Please take the entries below from the first line through the line containing "### Events -/" and repeat them exactly, leaving out everything after.
(Input records Opens)
-- ==== Sys2Proof/Machine/Events.lean ====
section
/-! DEFINITION. How events and errors rise through the pages (R79 to R87), progress counters (R88 to R90) and the
snapshot mechanism (R93 to R101). -/

namespace Sys2Proof.Machine

/-! ### Events -/

/-- Whether a page holds an enabled pending event (R81). -/
def evtPending (s : State) (p : Nat) : Bool := decide ((rd s p 0x10 &&& rd s p 0x14) ≠ 0)

/-- Send an MSI-X message and count it in INTR_SENT (R668). -/
def sendMsix (fn vec : Nat) (s : State) : State := add64 pIntr 0x100 1 (emit (.msix fn vec) s)

/-- Whether a slice is redirected: from the start of its containment to its release (R643). -/
def redirected (s : State) (slice : Nat) : Bool := (sliceSt s slice).contained

/-- Bit `slice` of REDIR_PEND (R643). -/
def redirPend (s : State) (slice : Nat) : Bool := nbit (rd64 s pIntr 0x110) slice

/-- The window WIN_s of a slice: whether it is enabled and its BASE (R642, R669). -/
def window (s : State) (slice : Nat) : Bool × Nat :=
  let w := stg s pIntr 0 pWindows (0x100 + 4 * slice)
  (bitOf w 11, fld w 10 0)

/-- A redirected slice's message: one to PF vector INTR_REDIR.VECTOR while bit s of REDIR_PEND is clear (R643). -/
def sendRedirected (slice : Nat) (s : State) : State :=
  if redirPend s slice then s
  else sendMsix 0 (fld (rd s pIntr 0x108) 10 0) (wr64 pIntr 0x110 (rd64 s pIntr 0x110 + 2 ^ slice) s)

/-- Set bits of EVT_STAT without sending anything. -/
def orEvt (p : Nat) (bits : Word) (s : State) : State := wr p 0x10 (rd s p 0x10 ||| bits) s

mutual
/-- Set EVT_STAT bits of a page (R80); send one event message when an enabled pending bit appears where none was
(R81), and carry the summary bit up to the page's group (R86) unless the page is SPARE or RETIRED (R87). -/
def raiseEvtF : Nat → Nat → Word → State → State
  | 0, p, bits, s => orEvt p bits s
  | fuel + 1, p, bits, s =>
    let was := evtPending s p
    let s1 := orEvt p bits s
    if was || !evtPending s1 p then s1
    else
      let s2 := deliverF fuel p s1
      if counted s2 p then
        match parentOf p with
        | some (g, n) => raiseEvtF fuel g (oneBit n) s2
        | none => s2
      else s2
/-- Deliver one event message of a page as its EVT_ROUTE says (R82, R83). -/
def deliverF : Nat → Nat → State → State
  | 0, p, s => emit (.holog p) s
  | fuel + 1, p, s =>
    let r := rd s p 0x1C
    let s := if bitOf r 19 && decide (fld r 1 0 ≠ 0) then { s with alertN := true } else s
    match fld r 1 0 with
    | 0 => s
    | 1 => sendMsix 0 (fld r 12 2) s
    | 2 =>
      let slice := fld r 18 13
      if redirected s slice then raiseEvtF fuel pIntr (oneBit 0) (sendRedirected slice s)
      else if fld r 12 2 < 64 ∧ (window s slice).1 then
        sendMsix (sliceFunc s pIntr slice) ((window s slice).2 + fld r 12 2) s
      else raiseEvtF fuel pIntr (oneBit 1) (emit (.holog p) s)
    | _ => emit (.holog p) s
end

/-- Set EVT_STAT bits of a page, with everything that follows (R79 to R87). -/
def raiseEvt (p : Nat) (bits : Word) (s : State) : State := raiseEvtF 10 p bits s

/-- Set one event bit of a page. -/
def event (p n : Nat) (s : State) : State := raiseEvt p (oneBit n) s

/-- Clear EVT_STAT bits of a page; when no enabled bit is left pending, clear its summary bit in the group and so
upward (R81, R86). -/
def dropEvtF : Nat → Nat → Word → State → State
  | 0, p, bits, s => wr p 0x10 (rd s p 0x10 &&& ~~~bits) s
  | fuel + 1, p, bits, s =>
    let was := evtPending s p
    let s1 := wr p 0x10 (rd s p 0x10 &&& ~~~bits) s
    if was && !evtPending s1 p then
      match parentOf p with
      | some (g, n) => dropEvtF fuel g (oneBit n) s1
      | none => s1
    else s1

def dropEvt (p : Nat) (bits : Word) (s : State) : State := dropEvtF 6 p bits s

/-- Write EVT_EN (R80): the message and the summary follow the new value of EVT_STAT & EVT_EN (R81, R86). -/
def writeEvtEn (p : Nat) (v : Word) (s : State) : State :=
  let was := evtPending s p
  let s1 := wr p 0x14 v s
  let isNow := evtPending s1 p
  if !was && isNow then
    let s2 := deliverF 8 p s1
    if counted s2 p then
      match parentOf p with
      | some (g, n) => raiseEvtF 8 g (oneBit n) s2
      | none => s2
    else s2
  else if was && !isNow then
    match parentOf p with
    | some (g, n) => dropEvtF 5 g (oneBit n) s1
    | none => s1
  else s1

/-- Whether a page is a group's. -/
def isGroupPage (p : Nat) : Bool := match pageKind p with | some k => k.isGroup | none => false

/-- Change a unit's state; EVT_STAT.STATE of a member page is set where the change did not come from the page's own
UNIT_CTRL (R79). -/
def setUState (p : Nat) (st : UState) (byCtrl : Bool) (s : State) : State :=
  if (unitSt s p).state = st then s
  else
    let s1 := setUnit p { unitSt s p with state := st } s
    if byCtrl || isGroupPage p then s1 else event p 30 s1

/-- The message of a slice's event: to its window, or redirected (R291, R507, R642, R643). -/
def sliceMessage (slice vec : Nat) (s : State) : State :=
  if redirected s slice then raiseEvt pIntr (oneBit 0) (sendRedirected slice s)
  else if vec < 64 ∧ (window s slice).1 then sendMsix (sliceFunc s pIntr slice) ((window s slice).2 + vec) s
  else raiseEvt pIntr (oneBit 1) (emit (.holog pIntr) s)

/-! ### Progress counters -/

/-- Add to PROGRESS counter `i` of a page; the first four also add to the counters of its groups while the page counts
there (R88 to R90). Counters stand still in HOLD (R758). -/
def addProg (p i n : Nat) (s : State) : State :=
  if s.inHold ∨ n = 0 then s
  else
    let s1 := add64 p (0x40 + 8 * i) n s
    if i < 4 ∧ counted s p then (groupsAbove 5 p).foldl (fun t g => add64 g (0x40 + 8 * i) n t) s1 else s1

/-! ### Snapshots -/

/-- SNAP_STAT.LATCHED (R94). -/
def snapLatched (s : State) : Bool := bitOf (rd s pSnap 0x10C) 1

/-- Write a list of words to consecutive register words. -/
def wrWords (p off : Nat) : List Word → State → State
  | [], s => s
  | w :: t, s => wrWords p (off + 4) t (wr p off w s)

/-- Whether a page exists now: a chiplet's page only where the site was discovered (R68). -/
def pagePresent (s : State) (p : Nat) : Bool :=
  match pageKind p with
  | some .chiplet => siteUp s (pageDie p - 9)
  | some _ => true
  | none => false

/-- One page latches its SNAP window (R96, R98) and sets EVT_STAT.SNAP (R101): timestamp, sequence, source bits and
origin node, UNIT_STAT, and the kind's words. -/
def latchPage (ts seq src origin : Nat) (s : State) (p : Nat) : State :=
  if !pagePresent s p then s
  else
    let data := (snapWords s p).take 27
    let w := BitVec.ofNat 32 ts :: BitVec.ofNat 32 (ts / 0x100000000) :: BitVec.ofNat 32 (seq % 0x10000)
      :: BitVec.ofNat 32 (src % 16 + 16 * (origin % 4096)) :: unitStat s p
      :: (data ++ List.replicate (27 - data.length) 0)
    let s1 := wrWords p 0x80 w s
    if hasHeader p && !(match pageKind p with | some k => k.isGroup | none => true) then raiseEvt p (oneBit 29) s1
    else s1

/-- NODE_ID.NODE of the device (R579): one register for the device, held at port 0's page. -/
def nodeId (s : State) : Nat := fld (rd s (pPort 0) 0x100) 11 0

/-- Every page latches (R96); SNAP_STAT and SNAP_LAST_TS follow (R94). -/
def latchAll (seq src origin : Nat) (s : State) : State :=
  let ts := s.now
  let s1 := allHeaderPages.foldl (latchPage ts seq src origin) s
  wr64 pSnap 0x120 ts (wr pSnap 0x10C (BitVec.ofNat 32 (2 + 0x100 * (src % 16))) s1)

/-- Whether a port is in UP, LSTATE 6 of R543, as LINK_STAT shows it (R579). -/
def portLState (s : State) (k : Nat) : Nat := fld (rd s (pPort k) 0x110) 3 0

/-- A trigger this device originates from sources `src` (R93 to R99): not acted on and counted while LATCHED without
OVERWRITE (R97); else SNAP_SEQ rises, every page latches, and the trigger is sent to the fabric under FAB_TX_EN. -/
def snapTrigger (src : Nat) (s : State) : State :=
  if snapLatched s && !bitOf (rd s pSnap 0x100) 3 then satInc pSnap 0x114 1 s
  else
    let seq := (fld (rd s pSnap 0x110) 15 0 + 1) % 0x10000
    let s1 := latchAll seq src (nodeId s) (wr pSnap 0x110 (BitVec.ofNat 32 seq) s)
    if bitOf (rd s pSnap 0x100) 2 then
      let s2 := { s1 with snap := { s1.snap with seen := ((nodeId s, seq) :: s1.snap.seen).take 16 } }
      ((List.range 48).filter fun k => portLState s k == 6).foldl
        (fun t k => emit (.snapTrig k (nodeId s) seq) t) s2
    else s1

/-! ### Error records -/

/-- ERR_CODE of a record with a count (R84). -/
def errCodeWord (e : ErrRec) (count : Nat) : Word :=
  BitVec.ofNat 32 (e.detail % 256 + 0x100 * (e.cls % 256) + 0x10000 * (e.gen % 256) + 0x1000000 * count + 0x80000000)

/-- The eight words of ERR_REC for a new record (R84). -/
def errWords (e : ErrRec) (ts : Nat) : List Word :=
  [errCodeWord e 1, BitVec.ofNat 32 e.addr,
   BitVec.ofNat 32 (e.addr / 0x100000000 % 0x20000 + 0x40000000 * b2n e.phys + 0x80000000 * b2n e.addrValid),
   BitVec.ofNat 32 (e.pasid % 0x100000 + 0x100000 * (e.slice % 64)),
   BitVec.ofNat 32 (e.ring % 8192 + 0x80000000 * b2n e.ctxValid), BitVec.ofNat 32 e.seq,
   BitVec.ofNat 32 (e.srcDie % 16 + 16 * (e.srcUnit % 64) + 0x400 * (e.srcLogical % 64)), BitVec.ofNat 32 ts]

/-- One page takes a capture (R85, R86): a new record while VALID = 0, else COUNT + 1, saturating at 127. -/
def capture1 (p : Nat) (e : ErrRec) (s : State) : State :=
  let code := rd s p 0x20
  if bitOf code 31 then wr p 0x20 (setFld code 30 24 (min (fld code 30 24 + 1) 127)) s
  else wrWords p 0x20 (errWords e s.now) s

/-- The journal engine keeps the 40 newest records of member pages as entries of 48 bytes (R766). -/
def noteJournal (p : Nat) (w : List Word) (s : State) : State :=
  let b := leBytes 4 (p * 4096) ++ (w.flatMap fun x => leBytes 4 x.toNat) ++ List.replicate 12 0
  { s with power := { s.power with errRing := (b :: s.power.errRing).take 40 } }

/-- A unit captures an error: its own record and EVT_STAT.ERR for a new one, the capture at each of its groups
(R84 to R87), and a snapshot where SNAP_CFG.ERR_CLASS selects the class (R93, R95). -/
def captureErr (p : Nat) (e : ErrRec) (s : State) : State :=
  let new := !bitOf (rd s p 0x20) 31
  let s0 := capture1 p e s
  let s1 := if new then noteJournal p (errWords e s.now) s0 else s0
  let s2 := if new then event p 31 s1 else s1
  let s3 := if counted s p then (groupsAbove 5 p).foldl (fun t g => capture1 g e t) s2 else s2
  let k := e.cls / 16
  if 1 ≤ k ∧ k ≤ 4 ∧ bitOf (rd s pSnap 0x100) (8 + k) then snapTrigger 4 s3 else s3

/-- Clear a page's record: clearing VALID clears all of it (R84). -/
def clearErr (p : Nat) (s : State) : State := wrWords p 0x20 (List.replicate 8 0) s

/-! ### The NOR in service and the wear record -/

/-- The NOR is programmed: the JOURNAL page counts the bytes (R810). -/
def norProgram (a : Nat) (l : List Byte) (s : State) : State := addProg pJournal 1 l.length (wrNorN a l s)

/-- Erase sectors of 4 KiB are erased: the JOURNAL page counts them (R799, R810). -/
def norErase (a n : Nat) (s : State) : State := addProg pJournal 0 (n / 4096) (eraseNor a n s)

/-- The 32 bytes of a wear-record entry (R710). -/
def wearBytes (kind die unit spare logical wh time boots : Nat) : List Byte :=
  let b := leBytes 4 (kind + 0x100 * die + 0x1000 * unit + 0x40000 * spare + 0x1000000 * logical) ++ leBytes 8 wh
    ++ leBytes 8 time ++ leBytes 4 boots ++ leBytes 4 0
  b ++ leBytes 4 (crc32 b)

/-- Append an entry to the wear record (R710), WEAR_FULL at 235,930 entries. -/
def wearWrite (kind die unit spare logical wh : Nat) (s : State) : State :=
  if 262144 ≤ s.nor.wear then s
  else
    let s1 := norProgram (0x100000 + 32 * s.nor.wear) (wearBytes kind die unit spare logical wh s.now s.nor.boots) s
    let s2 : State := { s1 with nor := { s1.nor with wear := s1.nor.wear + 1 } }
    if s2.nor.wear = 235930 then event pWatchdog 6 s2 else s2

/-- Whether the wear record is full, when Pounce orders no further repair or substitution (R710). -/
def wearFull (s : State) : Bool := decide (262144 ≤ s.nor.wear)

/-- Pounce has brought in a spare or committed a repair (R718, R719): SPARE_USED, PROG_K3, and PN_STAT for a substitution. -/
def pounceDone (subst : Bool) (s : State) : State :=
  let w := rd s pWatchdog 0x164
  let s1 := if subst then wr pWatchdog 0x164 (setFld w 15 8 (min (fld w 15 8 + 1) 255)) s else s
  addProg pWatchdog 7 1 (event pWatchdog 4 s1)

/-! ### Hatbox triggers -/

/-- HB_STAT.VALID (R718). -/
def hatValid (s : State) : Bool := bitOf (rd s pWatchdog 0x14C) 0

/-- A trigger of R711 arrives: it waits for Holog to write the image, or is counted while an image is held (R712). -/
def hatTrigger (code : Nat) (s : State) : State :=
  if hatValid s then satInc pWatchdog 0x158 1 s
  else { s with recov := { s.recov with hatReq := s.recov.hatReq ++ [code] } }

end Sys2Proof.Machine
end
(Input records Closes)
### Result of this task
-- ==== Sys2Proof/Machine/Events.lean ====
section
/-! DEFINITION. How events and errors rise through the pages (R79 to R87), progress counters (R88 to R90) and the
snapshot mechanism (R93 to R101). -/

namespace Sys2Proof.Machine

/-! ### Events -/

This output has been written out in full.